После посещения университета Пушкин писал жене:

«На днях был я приглашён Уваровым в университет. Там встретился с Каченовским (с которым, надобно тебе сказать, бранились мы, как торговки на Вшивом рынке). А тут разговорились с ним так дружески, так сладко, что у всех предстоящих потекли слёзы умиления».

… В библиотеке Пушкина имелись почти все существовавшие в то время переводы «Слова», богатейшая литература о «Слове», летописи и сборники народных песен. И все они носят на себе следы внимательной и кропотливой работы поэта над этим замечательным самородным памятником древней русской словесности.

В экземпляр «Слова», изданного в Праге Вяцлавом Ганкой, вплетены белые листы — очевидно, для заметок.

На рукописи перевода Жуковского имеется до восьмидесяти замечаний Пушкина.

На экземпляре «Песни ополчению Игоря Святославича, князя Новгород-Северского» с эпиграфом: «Кто ты, певец Игоря?» имеется до тридцати замечаний Пушкина.

Экземпляр этот прислал ему автор перевода А.Ф. Вельтман с надписью и письмом:

«Александр Сергеевич, пети было тебе, Велесову внуку, соловию сего времени, песнь Игореви, того, Ольга, внуку, а не мне… Желал бы знать мнение Пушкина о „Песни ополчению Игоря“, говорят все добрые люди, что он не просто поэт, а поэт — умница и знает, что смысл сам по себе, а бессмыслица сама по себе; и потому я бы словам его поверил больше, чем своему самолюбию».
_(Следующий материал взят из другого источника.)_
-- ==== Sys2Proof/Machine/Boot.lean ====
section
/-!
DEFINITION. Machine/Boot.lean: RESET, ACQUIRE, IOCFG and GREET (42_boot.md R145 to R148).
-/

namespace Sys2Proof.Machine

/-- RESET (R145): enabled always. -/
def execReset (s : State) : Result := .next (resetBlock s)

/-- ACQUIRE (R146): unavailable peripherals raise PeripheralUnavailable. -/
def execAcquire (unavail : Bool) (s : State) : Result :=
  guarded "ACQUIRE" (atSeq s .acquire)
    (.next (if unavail then raise .peripheralUnavailable s else s.setSeq .iocfg))

/-- IOCFG (R147): it changes no element but SEQ. -/
def execIocfg (s : State) : Result :=
  guarded "IOCFG" (atSeq s .iocfg) (.next (s.setSeq .clockInit))

/-- GREET (R148): one TxWrite of GREETING. -/
def execGreet (fail : Bool) (k : Nat) (s : State) : Result :=
  guarded "GREET" (atSeq s .greet && writeAdmits s.cfg.greeting fail k)
    (.next (txWriteThen s.cfg.greeting fail k .sample s))

end Sys2Proof.Machine
end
О характере работы Пушкина над «Словом» даёт возможность судить и письмо Александра Тургенева к жившему тогда в Париже его брату, Николаю Тургеневу, написанное в декабре 1836 года.
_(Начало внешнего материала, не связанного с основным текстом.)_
-- ==== Sys2Proof/Tests/Slice0.lean ====
section
/-!
SUPPORT. Tests/Slice0.lean: the model's own tests, expected results from 95_test_vectors.md and the examples of the
rules, and a witness for the hypotheses of every statement of Certificates/Slice0/Obligations.lean.
-/

namespace Sys2Proof.Tests

open Sys2Proof Sys2Proof.Machine Sys2Proof.Safety

/-! Helpers -/

/-- The reference configuration with the greeting of 95_test_vectors.md, the one byte 0x47. -/
def refCfg : Config := { Config.reference with greeting := [0x47] }

/-- State B0 of 95_test_vectors.md. -/
def b0 : State := { State.reset with cfg := refCfg, seq := .sample, gie := true, tmrRun := true, tx := [0x47] }

/-- State B0 inside an iteration that sampled three low lines, SEQ at `q`. -/
def b0At (q : Machine.Seq) : State := { b0 with seq := q, sBtn := some false, sA := some false, sB := some false }

/-- The state after RESET under the test configuration, SEQ at `q`. -/
def bootAt (q : Machine.Seq) : State := { State.reset with cfg := refCfg, seq := q }

/-- A DECODE with fresh pair, one-back pair, two-back pair and position. -/
def decoding (a b ca cb pa pb : Bool) (pos : Int) : State :=
  { b0At .decode with sA := some a, sB := some b, curA := ca, curB := cb, prevA := pa, prevB := pb, pos := pos }

/-- The same under POS_OVERFLOW = fault. -/
def decodingFault (a b ca cb pa pb : Bool) (pos : Int) : State :=
  { decoding a b ca cb pa pb pos with cfg := { refCfg with posOverflow := .fault } }

/-- A configuration with an unsupported prescaler (V-CLK-1, second case, its numbers made exact). -/
def badPrescaler : Config := { refCfg with prescaler := 32, compareValue := 4000 }

/-- A field of the next state, where there is one. -/
def after {α : Type} (r : Result) (f : State → α) : Option α :=
  match r with
  | .next t => some (f t)
  | .fault _ => none
  | .refused _ => none

/-- Why an answer stops. -/
def refusal (r : Result) : Option Refusal :=
  match r with
  | .refused why => some why
  | .fault _ => none
  | .next _ => none

/-- The decoder's answer as a value that decide can compare. -/
def decoded (w : EventWord) : Option Instr := (decode (.evt w)).toOption

/-! WellFormed: a term for each check, which the check refuses -/

theorem test_illFormed_greet : Instr.wellFormed (.greet false 5) = false := by decide
theorem test_illFormed_report : Instr.wellFormed (.report false 1) = false := by decide
theorem test_illFormed_qnop_dec : Instr.wellFormed (.qnop 0x21) = false := by decide
theorem test_illFormed_qnop_inc : Instr.wellFormed (.qnop 0x12) = false := by decide
theorem test_illFormed_wide_count : Instr.wellFormed (.greet true 2048) = false := by decide
theorem test_wellFormed_report : Instr.wellFormed (.report true 39) = true := by decide

/-! Decode: a word written out from R71 to R73 (V-ENC-1) or R76 for every constructor -/

theorem test_decode_reset : decoded 0b0000000000000000 = some .reset := by decide
theorem test_decode_acquire : decoded 0b0001000000000001 = some (.acquire true) := by decide
theorem test_decode_iocfg : decoded 0b0010000000000000 = some .iocfg := by decide
theorem test_decode_clockInit : decoded 0b0011000000000000 = some .clockInit := by decide
theorem test_decode_irqEn : decoded 0b0100000000000000 = some .irqEn := by decide
theorem test_decode_greet : decoded 0b0101100000000010 = some (.greet true 2) := by decide
theorem test_decode_sample : decoded 0b0110000000000110 = some (.sample true true false) := by decide
theorem test_decode_decode : decoded 0b0111000000000000 = some .decode := by decide
theorem test_decode_btnReset : decoded 0b1000000000000000 = some .btnReset := by decide
theorem test_decode_report : decoded 0b1001100000011110 = some (.report true 30) := by decide
theorem test_decode_shift : decoded 0b1010000000000000 = some .shift := by decide
theorem test_decode_cmpMatch : decoded 0b1011000000000000 = some .cmpMatch := by decide
theorem test_decode_tick : decoded 0b1100000000000000 = some .tick := by decide
theorem test_decode_nowMillis : decoded 0b1101000000000000 = some .nowMillis := by decide
theorem test_decode_qdec : decodeTableWord 8 0b100001 = some .qdec := by decide
theorem test_decode_qinc : decodeTableWord 8 0b010010 = some .qinc := by decide
theorem test_decode_qnop : decodeTableWord 8 0b111000 = some (.qnop 0b111000) := by decide

/-- The refused words of V-ENC-2. -/
theorem test_decode_refuses :
    [0xE000, 0xF000, 0xFFFF, 0x6008, 0x7001, 0x1002, 0x9001, 0x5005, 0x0001].map decoded =
      [none, none, none, none, none, none, none, none, none] := by decide

/-- No two rows of the opcode table overlap. -/
theorem test_rows_disjoint :
    eventRows.Pairwise (fun r q => r.pattern &&& (r.mask &&& q.mask) ≠ q.pattern &&& (r.mask &&& q.mask)) := by decide

/-! The host's placing of a word: each row of the table runs as the first event after reset -/

/-- The step after placing a row's word at reset answers a next state. -/
def runsFirst (nbits w : Nat) : Bool := (after (step (State.reset.withFetchWord nbits w)) (fun _ => true)).getD false

theorem test_rows_run_first :
    ([0x0000, 0x1000, 0x2000, 0x3000, 0x4000, 0x5000, 0x6000, 0x7000, 0x8000, 0x9000, 0xA000, 0xB000, 0xC000, 0xD000].all
      (runsFirst 16) && [0x21, 0x12, 0x00, 0x3F].all (runsFirst 8)) = true := by decide

/-- Lengths that are no format encode nothing and place nothing (log entry 28). -/
theorem test_no_format :
    [9, 15, 17, 5].map (tableEncoding · 0x21) = [none, none, none, none] ∧ tableEncoding 8 0x40 = none ∧
      (State.reset.withFetchWord 12 0x21).trace = [] := by decide

/-- A greeting whose write fails after 2500 bytes (R53), as no event word can say. -/
theorem test_greet_fails_after_2500 (g : List Byte) (h : 2500 < g.length) :
    readEntry (.greetFail 2500) = .ok (.greet true 2500) ∧
      after (exec (.greet true 2500) { bootAt .greet with cfg := { refCfg with greeting := g } }) (fun t => (t.tx, t.seq)) =
        some (g.take 2500, .halt) := by
  refine ⟨rfl, ?_⟩
  rw [show exec (.greet true 2500) _ = execGreet true 2500 _ from rfl, execGreet,
    guarded_of_enabled (by simpa [atSeq, bootAt, writeAdmits] using h)]
  rfl

/-! The events, at most two tests each -/

theorem test_reset_leaves_halt :
    after (exec .reset { b0At .halt with millis := 8, pos := 5, fault := .outputWriteFailure })
      (fun t => (t.millis, t.pos, t.seq, t.fault, t.tx)) = some (0, 0, .acquire, .none, []) := by decide

/-- V-FLT-1. -/
theorem test_acquire_unavail :
    after (exec (.acquire true) (bootAt .acquire)) (fun t => (t.fault.code, t.seq, t.tmrRun)) = some (2, .halt, false) := by
  decide

theorem test_iocfg : after (exec .iocfg (bootAt .iocfg)) (·.seq) = some .clockInit := by decide

/-- V-CLK-1, both cases. -/
theorem test_clockInit :
    after (exec .clockInit (bootAt .clockInit)) (fun t => (t.millis, t.tmrRun, t.gie, t.seq)) =
      some (0, true, false, .irqEn) := by decide
theorem test_clockInit_unsupported :
    after (exec .clockInit { bootAt .clockInit with cfg := badPrescaler }) (fun t => (t.fault.code, t.seq, t.tmrRun)) =
      some (1, .halt, false) := by decide

/-- V-CLK-2. -/
theorem test_irqEn_with_pending :
    after (runEvents [.irqEn, .tick] { bootAt .irqEn with tmrRun := true, irqPend := true })
      (fun t => (t.millis, t.irqPend, t.gie)) = some (8, false, true) := by decide

/-- V-FLT-3. -/
theorem test_greet_fails_after_two :
    after (exec (.greet true 2) { bootAt .greet with cfg := { refCfg with greeting := [0x48, 0x69, 0x0D] } })
      (fun t => (t.tx, t.fault.code, t.seq)) = some ([0x48, 0x69], 3, .halt) := by decide
theorem test_greet_empty_cannot_fail :
    refusal (exec (.greet true 0) { bootAt .greet with cfg := { refCfg with greeting := [] } }) =
      some (.notEnabled "GREET") := by decide

/-- The example of R120. -/
theorem test_sample :
    after (exec (.sample false true false) b0) (fun t => (t.sBtn, t.sA, t.sB)) = some (some false, some true, some false) := by
  decide

/-- V-SRC-4. -/
theorem test_decode_counts_down :
    after (exec .decode (decoding true false false false false true 5)) (·.pos) = some 4 := by decide
/-- V-SRC-5: right fresh and two-back pairs, wrong one-back pair. -/
theorem test_decode_other : after (exec .decode (decoding false true true true true false 7)) (·.pos) = some 7 := by decide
Письмо это было вызвано просьбой французского лингвиста Эйхгофа прислать ему экземпляр «Слова о полку Игореве» — он собирался прочесть в Сорбонне цикл лекций по русской литературе.

А.И. Тургенев писал брату:

«Полночь. Я зашёл к Пушкину справиться о „Песне о полку Игореве“, коей он приготовляет критическое издание. Он посылает тебе прилагаемое у сего издание оной на древнем русском (в оригинале) латинскими буквами и переводы богемский и польский… У него случилось два экземпляра этой книжки. Он хочет сделать критическое издание сей песни… и показать ошибки в толках Шишкова и других переводчиков и толкователей… Он прочёл несколько замечаний своих, весьма основательных и остроумных: всё основано на знании наречий славянских и языка русского».

Пушкин с увлечением занимался исследованием и толкованием «Слова о полку Игореве» и в последние месяцы часто беседовал о нём с друзьями.

«Некоторые писатели, — читаем мы в его замечаниях по поводу „Слова“, — усумнились в подлинности древнего памятника нашей поэзии и возбудили жаркие возражения. Счастливая подделка может ввести в заблуждение людей незнающих, но не может укрыться от взоров истинного знатока… Других доказательств нет, как слова самого песнотворца… Кто из наших писателей в XVIII веке мог иметь на то довольно таланта? Карамзин? Но Карамзин не поэт. Державин? Но Державин не знал и русского языка, не только языка Песни о полку Игореве. Прочие не имели все вместе столько поэзии, сколь находится оной в плаче Ярославны, в описании битвы и бегства. Кому пришло бы в голову взять в предмет песни тёмный поход неизвестного князя! Кто с таким искусством мог затмить некоторые места из своей песни словами, открытыми впоследствии в старых летописях или отысканными в других славянских наречиях, где ещё сохранились они во всей свежести употребления? Это предполагало бы знание всех наречий славянских…»

Мысль о правильном истолковании и переводе «Слова о полку Игореве» владела Пушкиным на протяжении всех последних лет жизни и особенно в его последний год. К сожалению, он успел дать толкование примерно лишь одной восьмой части текста «Слова».

И когда Пушкин, писал известный учёный и исследователь творчества поэта М.А. Цявловский, на смертном одре жалел не о жизни, а о трудах, им начатых и не оконченных, он думал, конечно, и о своей оборванной работе над величайшим памятником русской поэзии — «Словом о полку Игореве».

(«Набережная Мойки, 12. Последняя квартира А.С. Пушкина», А. Гессен, М., 1960 г.)